What the exercise asks |
Transcribe exactly everything in the data below from the line containing "def Tile.spadTag (v" down to the line containing "op := preOp", both lines included and nothing further.

*** Opening of Supplied records ***

/-- Replace `len` bytes of a memory from `d` by the bytes of another from `o`, with their check codes; all are multiples
of 4. -/
def Mem.blit (dst src : Mem) (o d len : Nat) : Mem :=
  let keep := dst.bytes.filter (fun c => !(d ≤ c.1 && c.1 < d + len))
  let keepS := dst.syn.filter (fun c => !(d ≤ 4 * c.1 && 4 * c.1 < d + len))
  let add := src.bytes.filter (fun c => o ≤ c.1 && c.1 < o + len)
  let addS := src.syn.filter (fun c => o ≤ 4 * c.1 && 4 * c.1 < o + len)
  { bytes := add.foldl (fun m c => smSet 0#8 m (c.1 - o + d) c.2) keep
    syn := addS.foldl (fun m c => smSet 0#7 m (c.1 - o / 4 + d / 4) c.2) keepS }

/-- The tags of the DRAM blocks of a range are recomputed over what was written (R262). -/
def State.freshTags (s : State) (d len : Nat) : State :=
  { s with dramRind := s.dramRind.filter (fun x => !(d ≤ 4096 * x.1 && 4096 * x.1 < d + len)) }

/-- A memory as its transfers read it: words with one bit in error are corrected on the way (R259). -/
def Mem.inFlight (m : Mem) : Mem := m.syn.foldl (fun (m : Mem) (x : Nat × BitVec 7) => m.heal (4 * x.1)) m

/-- What reading `len` bytes of a memory at the places `loc` logs and marks (R259, R425): words with clean check bits have no part in it. -/
def State.readFlaws (s : State) (m : Mem) (loc : Nat → Loc) (o len ctx : Nat) : State :=
  (m.syn.filter (fun x => o ≤ 4 * x.1 && 4 * x.1 < o + len)).foldl (fun s x => (s.readLoc (loc (4 * x.1)) (some ctx)).2) s

/-- Write `n` free 8-byte values to DRAM: the parts of the save area whose layout is not given. -/
def State.freeFill (s : State) (a : Nat) : Nat → State
  | 0 => s
  | n + 1 =>
    let (v, s) := s.draw
    let s : State := { s with dram := (s.dram.put32 a (v.setWidth 32) false).put32 (a + 4) ((v >>> 32).setWidth 32) false }
    s.freeFill (a + 8) n

/-- Words at physical addresses as bytes, and whether one reads as poisoned. -/
def State.physBytes (s : State) (a : Nat) : Nat → (List Byte × Bool) × State
  | 0 => (([], false), s)
  | n + 1 =>
    let (w, s) := s.readLoc (locOf a) none
    let (r, s) := s.physBytes (a + 4) n
    ((leBytes 4 w.1.toNat ++ r.1, w.2 || r.2), s)

/-- Write bytes of a save area, with fresh check codes. -/
def State.putArea (s : State) (a : Nat) (l : List Byte) : State := { s with dram := s.dram.putBytes a l }

/-- The first of a queue's places among the 296 queue entries of a part (R52, R279), in queue order (DEDUCED, log 58). -/
def areaSlot (q : Nat) : Nat := ((List.range q).map queueDepth).sum

/-- The address of place `i` of queue `q` in the part at `a`. -/
def areaEntry (a q i : Nat) : Nat := a + 0x2000 + 64 * (areaSlot q + i)

/-- The stored rind tag of block `i` of a scratchpad (R261). -/
def Tile.spadTag (v : Tile) (i : Nat) : W32 := crc32c (v.spad.get (4096 * i) 4096) ^^^ smGet 0#32 v.rind i

/-! ### Requests (R15, R280, R282, R283) -/

def preOp (v : W64) : Nat := bitsOf v.toNat 4 2

/-- A write of MEM_PREEMPT is posted (R15); a request while one is in progress has no effect and is logged (R282). -/
def State.postPreempt (s : State) (w : Nat) (v : W64) : State :=
  if s.xl.state = 1 ∧ (preOp v = 1 ∨ preOp v = 2) then s.csrAcc w (memReg 0x1180) else s.postWrite domXl w (memReg 0x1180) v

/-- A request that breaks a condition sets STATE to FAILED (R282); else the operation on context `c` begins. -/
def State.preRequest (s : State) (c : Nat) (ok : Bool) (p : PrePhase) : State :=
  if ok then { s with xl := { s.xl with ctx := c, cur := c, op := 0, state := 1, phase := p } }
  else { s with xl := { s.xl with ctx := c, op := 0, state := 3 } }

/-- A posted write of MEM_PREEMPT takes effect: a save of the running context, a restore of a saved one, or, with OP 0 or 3, no
request. -/
def State.applyPreempt (s : State) (v : W64) : State :=
  let c := bitsOf v.toNat 0 4
  if preOp v = 1 then s.preRequest c (s.xl.runCtx == some c && areaOk (saveBase s c)) .stopping
  else if preOp v = 2 then
    s.preRequest c (s.xl.runCtx.isNone && (smGet none s.xl.saved c).isSome && areaOk (saveBase s c)) .loading
  else { s with xl := { s.xl with ctx := c, op := preOp v } }

/-- PREEMPT_SAVE: the request is posted; as it takes effect (WBUSY_CLEAR), every tile is held and the engines run to their stop
points. -/
def doPreemptSave (v : W64) (w : Nat) (s : State) : State := if preOp v = 1 then s.postPreempt w v else s

/-! ### Save -/

/-- A descriptor of the matrix, vector or mover engine stands at its stop point (R280): it does not run, it has reached it, its fault
is pending, or it can commit no tile because the finished-block queue is full. -/
def Tile.atStop (v : Tile) (q : Nat) (e : QEntry) : Bool :=
  e.ph != .running || e.halt || v.faulted q e || (q == 0 && dOp e.d != 0x24 && mmFbq e.d && v.fbqFull)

*** Close of Supplied records ***

Output below |
def Tile.spadTag (v : Tile) (i : Nat) : W32 := crc32c (v.spad.get (4096 * i) 4096) ^^^ smGet 0#32 v.rind i

/-! ### Requests (R15, R280, R282, R283) -/

def preOp (v : W64) : Nat := bitsOf v.toNat 4 2

/-- A write of MEM_PREEMPT is posted (R15); a request while one is in progress has no effect and is logged (R282). -/
def State.postPreempt (s : State) (w : Nat) (v : W64) : State :=
  if s.xl.state = 1 ∧ (preOp v = 1 ∨ preOp v = 2) then s.csrAcc w (memReg 0x1180) else s.postWrite domXl w (memReg 0x1180) v

/-- A request that breaks a condition sets STATE to FAILED (R282); else the operation on context `c` begins. -/
def State.preRequest (s : State) (c : Nat) (ok : Bool) (p : PrePhase) : State :=
  if ok then { s with xl := { s.xl with ctx := c, cur := c, op := 0, state := 1, phase := p } }
  else { s with xl := { s.xl with ctx := c, op := 0, state := 3 } }

/-- A posted write of MEM_PREEMPT takes effect: a save of the running context, a restore of a saved one, or, with OP 0 or 3, no
request. -/
def State.applyPreempt (s : State) (v : W64) : State :=
  let c := bitsOf v.toNat 0 4
  if preOp v = 1 then s.preRequest c (s.xl.runCtx == some c && areaOk (saveBase s c)) .stopping
  else if preOp v = 2 then
    s.preRequest c (s.xl.runCtx.isNone && (smGet none s.xl.saved c).isSome && areaOk (saveBase s c)) .loading
  else { s with xl := { s.xl with ctx := c, op := preOp v } }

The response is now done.